Saturday, October 16, 2004

Is Post-Modernism Over Yet?

A lengthy and cerebral article by Johann Hari regarding the death of Jaques Derrida and the legacy he left behind. I have tried to understand post-modernism, namely in the form of buying Postmodernism for Beginners. Even the author of the book makes the point that post-modernism hides behind it's vocabulary:

The first thing you have to do to translate it in to Postmodernese is to make the sentence stop making sense. You do this by substituting buzzwords or phrases for ordinary words that do make sense.
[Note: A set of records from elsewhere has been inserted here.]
theorem test_meets_HostAccess_channels :
    let v := (hosted.vd? 1).getD { vd := 1 }
    ([(0, 1), (1, 2), (2, 2)].all fun c => (hosted.readChan v c.1).2.any fun h => h.st = c.2 && (h.hcommit < h.dcons) = (c.1 = 1)) = true ∧
    hosted.chunkDue 5 = true ∧ (hosted.bulk 5).pkt = none ∧ (hosted.bulk 5).chan = some (1, 0) ∧
    (match (State.bulkRun 65 hosted v 5).2 with | .done => true | _ => false) = true ∧
    let s : State := { job [2, 0, 0x100, 0x200, 64] [(0x100, 77)] fun x => { x with st := .started } with
      bulks := [(127, { pkt := some { vd := 1, q := 2, idx := 7 }, src := 0x100, dst := 0x200, len := 64 })] }
    jobIs s (fun _ v x => x.typ = 2 && match (State.bulkRun 65 s v 127).2 with | .done => true | _ => false) = true := by decide +kernel

theorem test_meets_ResetsAndPower :
    let s : State := { dies := [(15, { resetting := true })] }
    s.launches = [] ∧ s.vds = [] ∧ s.mig = [] ∧ stackOf? 5 = none ∧ (s.die 5).resetting = false ∧ (s.die 5).held = false ∧ (s.die 0).resetting = false ∧ (s.die 0).held = false ∧ (s.die 15).resetting = true ∧ dieEdges 0 1 = 1 ∧
    (min 0 1, max 0 1) ∉ s.linksDown ∧ s.halted = false ∧ s.power.stage = 1 ∧ ({ power := { stage := 4 } } : State).halted = false ∧
    (match checkMicrocode [] with | .error _ => true | .ok _ => false) = true := by decide +kernel

/-! ## Witnesses of the clauses on values, pops and repeats -/

/-- The signal of an AMOS that has performed: none, one to its own tile, one that overflows, one to logical tile 1. -/
theorem test_meets_ScratchpadAtomic_signals :
    let a (w : Nat) : Acc :=
      { id := 0, q := 2, kind := .amos 8, addr := 0#64, width := 8, rd := 5, pc := 0, issuedAt := 0, performed := true, stage := .signalling
        cmp := BitVec.ofNat 64 w }
    let s (w : Nat) : State := with0 { unit [] with sem := [(4, 65535#16)], seq := { (unit []).seq with accs := [a w], nextAcc := 1 } }
    (∀ w ∈ [4, 0x1003, 0x1004, 0x6004], (s w).acc? (.tile 0) 0 = some (a w) ∧ (a w).performAt ≤ (s w).now) ∧
    ((s 0).tile 0).semTook 3 + (((s 0).tile 0).semVal 3 + 1) ≤ 65535 ∧ 65535 < ((s 0).tile 0).semTook 4 + (((s 0).tile 0).semVal 4 + 1) ∧
    ((s 0).tile 0).seq.csr.ptile (0x6004 / 2 ^ 14 % 1024) = some 9 ∧ (s 0).linksDown = [] ∧
    let o := oneAccess (.amos 8) 2 0x8000_0000_0000_0000 0 5
    (o.acc? (.tile 0) 0 |>.any fun x => o.accDue (.tile 0) x && x.kind = .amos 8 && x.scope ≠ 4) = true := by decide +kernel

/-- AMOS with an absent FTILE, and one on a keeper sequencer that signals its own tile. -/
theorem test_meets_AccessIssue_amos :
    let s := regs [(5, 0xA000#64), (3, 0x8000_0000_0000_0000#64)]
    let k := keeper [(5, 0x1000#64)]
    s.Clear [5, 3, 6] false ∧ (s.g 5).toNat / 2 ^ 13 % 2 = 1 ∧ (s.seq s.cur).csr.ptile ((s.g 5).toNat / 2 ^ 14 % 1024) = none ∧
    firstBad s (s.g 3) 8 = none ∧ k.Clear [5, 3, 6] false ∧ firstBad k (k.g 3) 4 = none ∧ (k.g 5).toNat / 2 ^ 12 % 2 = 1 ∧
    (k.g 5).toNat / 2 ^ 13 % 2 = 0 := by simp only [State.Clear]; decide +kernel

/-- Descriptors in the bank: of no element; of one element in the last line of the live extent, and one just beyond it; with a
stride that is no multiple of 64. -/
theorem test_meets_ConstantsAndStreams_descriptors :
    let x (base stride : Nat) : Tile := { unit [] with const := [(0, BitVec.ofNat 32 base), (2, 1#32), (3, 1#32), (4, 1#32), (5, 1#32), (6, BitVec.ofNat 32 stride)] }
    let w (x : Tile) (i : Nat) : Nat := (x.constView.constWord i).toNat
    let good (x : Tile) : Prop := w x 0 + w x 1 * 2 ^ 32 < 2 ^ 21 ∧ (∀ i, i < 6 → w x (10 + i) = 0) ∧ ∀ i, i < 4 → (BitVec.ofNat 32 (w x (6 + i))).toInt % 64 = 0
    good (unit []) ∧ (∀ i, i < 4 → w (unit []) (2 + i) = 0) ∧ good (x 0xF_FFC0 64) ∧ good (x 0xF_FFC4 64) ∧ ¬ good (x 0 65) ∧ (∀ i, i < 4 → 0 < w (x 0 0) (2 + i)) ∧
    ((w (x 0xF_FFC0 64) 0 : Int) + 64 ≤ (x 0 0).live ∧ ((x 0 0).live : Int) < w (x 0xF_FFC4 64) 0 + 64) := by decide +kernel

/-- Numbers beside the ranges of R35, and at their ends; a bound port and a cut of LSPEXT that its descriptor does not outlive. -/
theorem test_meets_ControlRegisters_ranges :
    let l := [(0x000, 0x004), (0x008, 0x015), (0x020, 0x026), (0x030, 0x032), (0x040, 0x054), (0x400, 0x7FF)]
    (∀ k ∈ [0x005, 0x007, 0x016, 0x01F, 0x027, 0x02F, 0x033, 0x03F, 0x055, 0x3FF, 0x800, 0xFFF], ¬ ∃ r ∈ l, r.1 ≤ k ∧ k ≤ r.2) ∧
    (∀ k ∈ [0x000, 0x004, 0x008, 0x015, 0x026, 0x054, 0x7FF], ∃ r ∈ l, r.1 ≤ k ∧ k ≤ r.2) ∧
    let n : Dims := { d0 := 2, d1 := 1, d2 := 1, d3 := 1 }
    let x := { unit [(5, 0x80#64), (6, 0x40#64)] with ports := [(0, { bound := true, cnt := n, base := 0, str := { d0 := 64, d1 := 0, d2 := 0, d3 := 0 } })] }
    x.otherContexts ≤ 4 ∧ (x.seq.gr 6).toNat < x.live ∧ ((x.seq.gr 6).toNat : Int) < 0 + max 0 ((2 - 1) * 64) + 64 ∧
    ¬ ((x.seq.gr 5).toNat : Int) < 0 + max 0 ((2 - 1) * 64) + 64 ∧ (x.port 0).total ≠ 0 := by decide +kernel

/-- A CQ entry that is old enough. -/
def cqEnt (w : Nat) : CqEnt := { w := BitVec.ofNat 64 w, pushedAt := 0, pos := 0 }

/-- A header with XPOP 2 over a MASK and a VAL, over a TRIP, and over one entry alone. -/
theorem test_meets_BundleFlow_pops :
    let x (l : List CqEnt) : Tile := { bnd [0x2_0000_0000#64] with bsq := { cq := l } }
    let es := [cqEnt 0x2000_0000_0703_ABCD, cqEnt 0x5000_001F_FFFF_FFFF]
    (x es).header.xpop = 2 ∧ (x es).header.pres = 0 ∧ (x es).header.rep = 0 ∧ (x es).header.low = 0 ∧ (x es).header.flow = 0 ∧
    (x (es ++ [cqEnt 0])).bsq.cq = es ++ [cqEnt 0] ∧ es.length = 2 ∧ (∀ e ∈ es, e.pushedAt + 2 ≤ 2) ∧ (es.map fun e => e.w.toNat / 2 ^ 60) = [2, 5] ∧
    (cqEnt 0x1000_0000_0000_0000).w.toNat / 2 ^ 60 = 1 ∧ (x [cqEnt 0]).bsq.cq.length < 2 := by decide +kernel

/-- Bundles with REP 63: LOOP, ENDL and NEXT at their first issue, in between and at their last; one at 24 576, one whose slots end
beyond it, and one of flow code 8. -/
theorem test_meets_BundleFlow_repeats :
    let x (w : Nat) (b : Bsq) : Tile := { bnd [BitVec.ofNat 64 w] with bsq := b }
    let o : Loop := { rem := 1, iter := 2, start := 1, epi := 0, clamp := false, loopId := 0 }
    (∀ f ∈ [0, 1, 2, 3, 4, 5, 6, 7], (x (f * 2 ^ 34 + 63 * 2 ^ 38) {}).header.flow = f ∧ (x (f * 2 ^ 34 + 63 * 2 ^ 38) {}).header.rep = 63 ∧
      (x (f * 2 ^ 34 + 63 * 2 ^ 38) {}).header.low = 0 ∧ (x (f * 2 ^ 34 + 63 * 2 ^ 38) {}).header.xpop = 0) ∧
    (x (2 * 2 ^ 34) { loops := [o, { o with rem := 2 }] }).bsq.loops = [o, { o with rem := 2 }] ∧ 62 < 63 ∧
    (cqEnt 0x1000_0000_0000_0007).w.toNat / 2 ^ 60 = 1 ∧ (cqEnt 0x1000_0000_0000_0007).w.toNat % 2 ^ 32 ≠ 0 ∧ (cqEnt 0x1000_0000_0000_0007).pushedAt + 2 ≤ 2 ∧
    (x (8 * 2 ^ 34) {}).header.flow = 8 ∧ (x 1 {}).header.low = 1 ∧ 24576 < 24575 + (x (2 ^ 44) {}).header.units ∧
    (bnd []).faults = [] ∧ (bnd []).bsq.slots = [] ∧ (bnd []).bsq.profile4 = false ∧ (bnd []).bsq.first = true ∧ (bnd []).bsq.issued = 0 := by
  decide +kernel

/-- An SADD alone in its bundle, and an integer sum, a shift and a floating-point sum in the vector slots 4 and 19. -/
theorem test_meets_SlotValues :
    let s := bnd [0x8000_0000_0000_0000#64, 0x0040_3400_F040_0000#64]
    (s.header.pres = 2 ^ 19 ∧ s.header.rep = 0 ∧ s.header.flow = 0 ∧ s.header.xpop = 0 ∧ s.header.low = 0 ∧ slotCheck 0 (s.bprog.get 0#64 1) = none ∧
      (s.bprog.get 0#64 1).toNat / 2 ^ 54 = 1 ∧ s.bsq.pc + 2 ≤ 24576) ∧
    (∀ i ∈ [4, 19], ∀ e ∈ [(0x48, 0), (0x48, 1), (0x5D, 0), (0x04, 0), (0x04, 3)],
      let x := bnd [BitVec.ofNat 64 (2 ^ (63 - i)), BitVec.ofNat 64 (e.1 * 2 ^ 57 + e.2 * 2 ^ 54)]
      x.header.pres = 2 ^ (19 - i) ∧ slotCheck i (x.bprog.get 0#64 1) = none ∧ (x.bprog.get 0#64 1).toNat / 2 ^ 57 % 2 ^ 7 = e.1 ∧
        (x.bprog.get 0#64 1).toNat / 2 ^ 54 % 2 ^ 3 = e.2 ∧ x.header.ftz = false ∧ x.kr ((i - 4) / 2) 0 ≠ 0#16 ∧ (x.port 63).bound = false ∧ x.ports = []) := by
  decide +kernel

/-- An ACCMV whose row is due, and commands whose signal is applied and overflows. -/
theorem test_meets_MatrixCompletes_signals :
    let c : MCmd := { serial := 0, op := 6, syl := 0#64, baddr := 0, issuedAt := 0, st := .running 1, completeAt := some 5, row := List.replicate 64 7#32 }
    let x := { unit [] with mat := { queue := [c] } }
    let sig : MCmd := { c with op := 3, syl := 0x800_0000#64, row := [] }
    x.mat.queue = [c] ∧ c.row.length = 64 ∧ x.freeze = none ∧ x.bsq.pend = [] ∧
    (∀ v ∈ [0, 65535], let y := { unit [] with sem := [(0, BitVec.ofNat 16 v)], mat := { queue := [sig] } }
      y.mDone 5 = some sig ∧ sig.wait.stgt % 2 = 1 ∧ y.semTook sig.wait.ssem = 0) ∧
    sig.cfg.m ≤ 64 ∧ sig.cfg.n ≤ 64 := by decide +kernel

/-- A clampable loop between one that is not and one outside; a team that is clamped in no loop. -/
theorem test_meets_ClampAndDrain_loops :
    let lp : Loop := { rem := 5, iter := 2, start := 1, epi := 1, clamp := true, loopId := 0 }
    let l := [{ lp with clamp := false }, lp, { lp with rem := 9 }]
    l = [{ lp with clamp := false }] ++ lp :: [{ lp with rem := 9 }] ∧ (∀ d ∈ [{ lp with clamp := false }], d.clamp = false) ∧ min lp.rem (lp.epi + 1) = 2 := by
  decide +kernel

/-- A status block and a next record below 256 lie in the window, in other lines than `pa`'s. -/
theorem away {v : Vd} {pa : Nat} (h : v.status + 128 ≤ 256 ∧ v.recordAt v.trnext + 32 ≤ 256)
    (w : ∀ a, a < 256 → v.ctx.window a = some a ∧ a / 64 ≠ pa / 64) : recordsAway v pa :=
  fun a _ => ⟨a, w a (by omega)⟩

/-- The VD of `heap`. -/
def heapVd (s : State) : Vd := (s.vd? 1).getD { vd := 1 }

/-- CANCEL of a NEW block and PHASEs of blocks that are not fresh or name no graph: nothing stands in the way of the keeper's accesses. -/
theorem test_meets_PacketForms_lines : ∀ e ∈ [(5, 2), (6, 0x103), (6, 0x403), (6, 3)],
    quietLine (job [e.1, 0, 0x1000] [(0x1000, e.2)]) (heapVd (job [e.1, 0, 0x1000] [(0x1000, e.2)])) 0x1000 0x1000 ∧
    (job [e.1, 0, 0x1000] [(0x1000, e.2)]).inHand (heapVd (job [e.1, 0, 0x1000] [(0x1000, e.2)])) 0x1000 = false ∧
    natOf (readBytes (job [e.1, 0, 0x1000] [(0x1000, e.2)]).mem.cells 0x1010 16) = 0 := by decide +kernel

/-- A block that runs, with a parent that has another child to come. -/
def family : State := heap [(0x1000, 2), (0x1010, 0x2000), (0x2000, 3), (0x2008, 2)]
/-- A launch of a block that no graph holds. -/
def single : State := { heap [(0x1000, 1)] with launches := [{ id := 1, vd := 1, lcb := 0x1000, team := 1, tiles := [], st := .draining }] }
theorem test_meets_LaunchSteps_blocks :
    (∀ a ∈ [0x1000, 0x2000], quietLine family (heapVd family) a a) ∧ natOf (readBytes family.mem.cells 0x1010 8) = 0x2000 ∧ natOf (readBytes family.mem.cells 0x2008 8) = 2 := by decide +kernel
theorem test_meets_LaunchSteps_single : quietLine single (heapVd single) 0x1000 0x1000 ∧ (single.launch? 1).isSome = true := by decide +kernel
theorem test_meets_HostAccess_lines :
    (∀ c ∈ [1, 2], quietLine (hosted.readChan (heapVd hosted) c).1 (heapVd hosted) ((hosted.vf 1).chanAt c) (0x800 + 64 * c)) ∧
    quietLine (State.bulkRun 65 hosted (heapVd hosted) 5).1 (heapVd hosted) 0x800 0x800 := by decide +kernel
theorem test_meets_records_away : recordsAway (heapVd (heap [])) 0x1000 ∧ recordsAway (heapVd (heap [])) 0x2000 :=
  ⟨away (by decide) (by decide +kernel), away (by decide) (by decide +kernel)⟩

/-- A SIGNAL whose word the keeper reads itself, a PHASE of a block that a CANCEL has ended, and one of a block in hand. -/
theorem test_meets_PacketForms_ends :
    jobIs (job [3, 0, 0x100, 5] [(0x100, 77)]) (fun s v x => match (s.vdAskAtomic v (x.word 2) (.fn 8) (x.word 3) (.pkt { vd := 1, q := 2, idx := 7 })).2 with
      | .ok (some old) => old = 77
      | _ => false) = true ∧
    jobIs (job [6, 0, 0x1000] [(0x1000, 0x503)]) (fun s v x => match (s.vdRead v (x.word 2) 64).2 with
      | .ok bs => field bs 0 8 % 256 = 3 && field bs 0 8 / 256 % 256 = 5
      | .error _ => false) = true ∧
    (let s := job [6, 0, 0x1000] [(0x1000, 0x204)]
     let t := s.modVd 1 fun v => { v with blocks := [{ dva := 0x1000, kind := 4, parent := 0, signal := 0 }] }
     t.inHand (heapVd t) 0x1000 = true) := by decide +kernel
Either the author is being playfully ironic or I'm making a straw man of a straw man. My biggest gripe with the book, and hence of the post-modernism the author portrays, is that it cavalierly dismisses science on the basis of science failing to satisfy the criteria established by non-scientists as necessary to "justify" itself. The author is explaining the theorems of Jean-Francois Lyotard where he describes the basis of explanations of events as dependant on meta-narratives. According to Lyotard, the meta-narative "science" was dependant upon the concepts of the French Enlightenment, characterized in the book as "Let the practical discoveries of science allow men and women to get on with the proper business of seeking happiness!", and Hegel's idea of Unity of Knowledge, that by the completion of knowledge mankind shall achieve "total being".
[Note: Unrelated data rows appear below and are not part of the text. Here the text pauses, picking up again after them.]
/-- A step that latches an error changes nothing else, names the address in `PC`, and records the
fetched word, or 0 when there was none to fetch; any other step leaves `ERR` alone. The spec's own
decisions, the codes among them (R120, R124, D2, D3, D5). -/
def Obligations.ErrorsArePrecise : Prop :=
  ∀ s t : State, Running s → step s = .next t →
    t.err = s.err ∨
    (OnlyChanges (· = .err) s t ∧ t.err.valid = true ∧ (∃ e : ErrKind, t.err.code = e.code) ∧
      t.err.pc = s.pc ∧
      t.err.opcode = if s.pc.toNat ≤ 0xFFE
        then s.mem.read s.pc.toNat ++ s.mem.read (s.pc.toNat + 1) else 0x0000)

/-! ## Control transfer -/

/-- `JP nnn` completes in every state and writes `PC` alone; a jump to itself changes nothing. -/
def Obligations.JumpSetsPc : Prop :=
  ∀ (nnn : Addr) (s : State), ∃ t, exec (.jp nnn) s = .next t ∧
    t.pc.toNat = nnn.toNat ∧ OnlyChanges (· = .pc) s t ∧ (nnn.toNat = s.pc.toNat → t = s)

/-- `CALL nnn` with room on the stack completes: `SP` goes up by one, the entry it then names holds
the address of the next instruction, `PC` is the target, and nothing else changes. That the stack is
a store of its own is the spec's own decision (R15, D22). -/
def Obligations.CallPushesReturnAddress : Prop :=
  ∀ (nnn : Addr) (s : State) (h : s.depth.val < 16), ∃ t, exec (.call nnn) s = .next t ∧
    t.sp = s.sp + 1 ∧ t.getStack ⟨s.depth.val, h⟩ = s.pc + 2 ∧ t.pc.toNat = nnn.toNat ∧
    OnlyChanges (fun e => e = .pc ∨ e = .sp ∨ e = .stack ⟨s.depth.val, h⟩) s t

/-- `RET` with an active call completes, whatever its ignored nibble: `PC` is the entry `SP` names,
`SP` goes down by one, and the popped entry is not cleared: that, and the ignored nibble, are the
spec's own decisions (D22, D14). -/
def Obligations.ReturnPopsPc : Prop :=
  ∀ (ign : Nibble) (s : State) (h : 0 < s.depth.val), ∃ t, exec (.ret ign) s = .next t ∧
    t.pc = s.getStack ⟨s.depth.val - 1, by omega⟩ ∧ t.sp = s.sp - 1 ∧
    OnlyChanges (fun e => e = .pc ∨ e = .sp) s t

/-- `CALL` with 16 calls active latches `StackOverflow`, code 2, and `RET` with none active latches
`StackUnderflow`, code 3, each with its word and `addr = 0`; nothing else changes. The latch and
the codes are the spec's own decisions (R120, R124, D2, D3, D5). -/
def Obligations.StackLimitsLatchErrors : Prop :=
  (∀ (nnn : Addr) (s : State), s.sp = 15 →
    ∃ t, exec (.call nnn) s = .next t ∧ OnlyChanges (· = .err) s t ∧
      t.err = ⟨true, 2, encode (.call nnn), s.pc, 0⟩) ∧
  (∀ (ign : Nibble) (s : State), s.sp = -1 →
    ∃ t, exec (.ret ign) s = .next t ∧ OnlyChanges (· = .err) s t ∧
      t.err = ⟨true, 3, encode (.ret ign), s.pc, 0⟩)

/-- Calls nest: carrying out any list of calls that the stack has room for, and then as many returns,
comes back to the instruction after the first call, with the stack as deep as before and only stack
entries at or above the old depth changed. -/
def Obligations.NestedCallsReturn : Prop :=
  ∀ (first : Addr) (more : List Addr) (s : State), s.depth.val + (more.length + 1) ≤ 16 →
    ∃ t, execAll ((first :: more).map .call ++ List.replicate (more.length + 1) (.ret 0)) s = .next t ∧
      t.pc = s.pc + 2 ∧
      OnlyChanges (fun e => e = .pc ∨ ∃ k : Fin 16, s.depth.val ≤ k.val ∧ e = .stack k) s t

/-- `SE Vx, kk` completes in every state and writes `PC` alone (R73). -/
def Obligations.SkipIfEqualWritesPc : Prop :=
  ∀ (x : Reg) (kk : Byte) (s : State), ∃ t, exec (.se x kk) s = .next t ∧
    t.pc = (if s.getV x = kk then s.pc + 2 + 2 else s.pc + 2) ∧ OnlyChanges (· = .pc) s t

/-- `SNE Vx, kk` completes in every state and writes `PC` alone; for any state exactly one of it and
`SE Vx, kk` skips (R74). -/
def Obligations.SkipIfNotEqualWritesPc : Prop :=
  ∀ (x : Reg) (kk : Byte) (s : State), ∃ t, exec (.sne x kk) s = .next t ∧
    t.pc = (if s.getV x ≠ kk then s.pc + 2 + 2 else s.pc + 2) ∧ OnlyChanges (· = .pc) s t ∧
    ∃ u, exec (.se x kk) s = .next u ∧ (t.pc = s.pc + 2 + 2 ↔ u.pc ≠ s.pc + 2 + 2)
While those might best describe the philosophy of science at the beginnings of the enterprise, I do not believe that science needs any justification other than nature itself. So long as nature exists, mankind will use science as the method to create the best possible description of it.

Even allowing for that, Lyotard claims to demonstrate that science has failed to satisfy its philosophical underpinnings. The use of science as a means to bring misery a la the railroad schedules and gas chambers of Nazi Germany disproves the happiness bringing argument, while the opacity of quantum theory denies us the Unity of Knowledge.

There is no denying that the Nazis used technological advances to bring great death. However, the Nazi philosophy that created the actions was based on theories, namely genetic superiority, that were deliberately shielded from scientific challenge. I equally hold that the net happiness existent in the world is greater thanks to vaccines, antibiotics, and efficient means of producing food.

Second, becuase scientific learning is challenging us with concepts that are far outside of our common conceptions, it does not follow that the enterprise is therefore useless. If science is going to show us the way from "ignorance to total being", then it must be expected that there must be some transformation on the part of human kind. The book's example of the paradox of an electron jumping from one atomic orbit to another without traversing the intervening space as a death knell to the concept of Unity of Knowledge. What it does in fact does is challenge the recipient of the knowledge to reassess the idea that a material body must cross all of the space between the end points of its journey. This is very difficult, but no one said that acheiving total being would be easy.

Final note, the founders of postmodernism seem entirely too fond of revolution. The whole effort seems to me as disdainful of incremental development. If the ashtray doesn't have enough room in it, trash the whole car.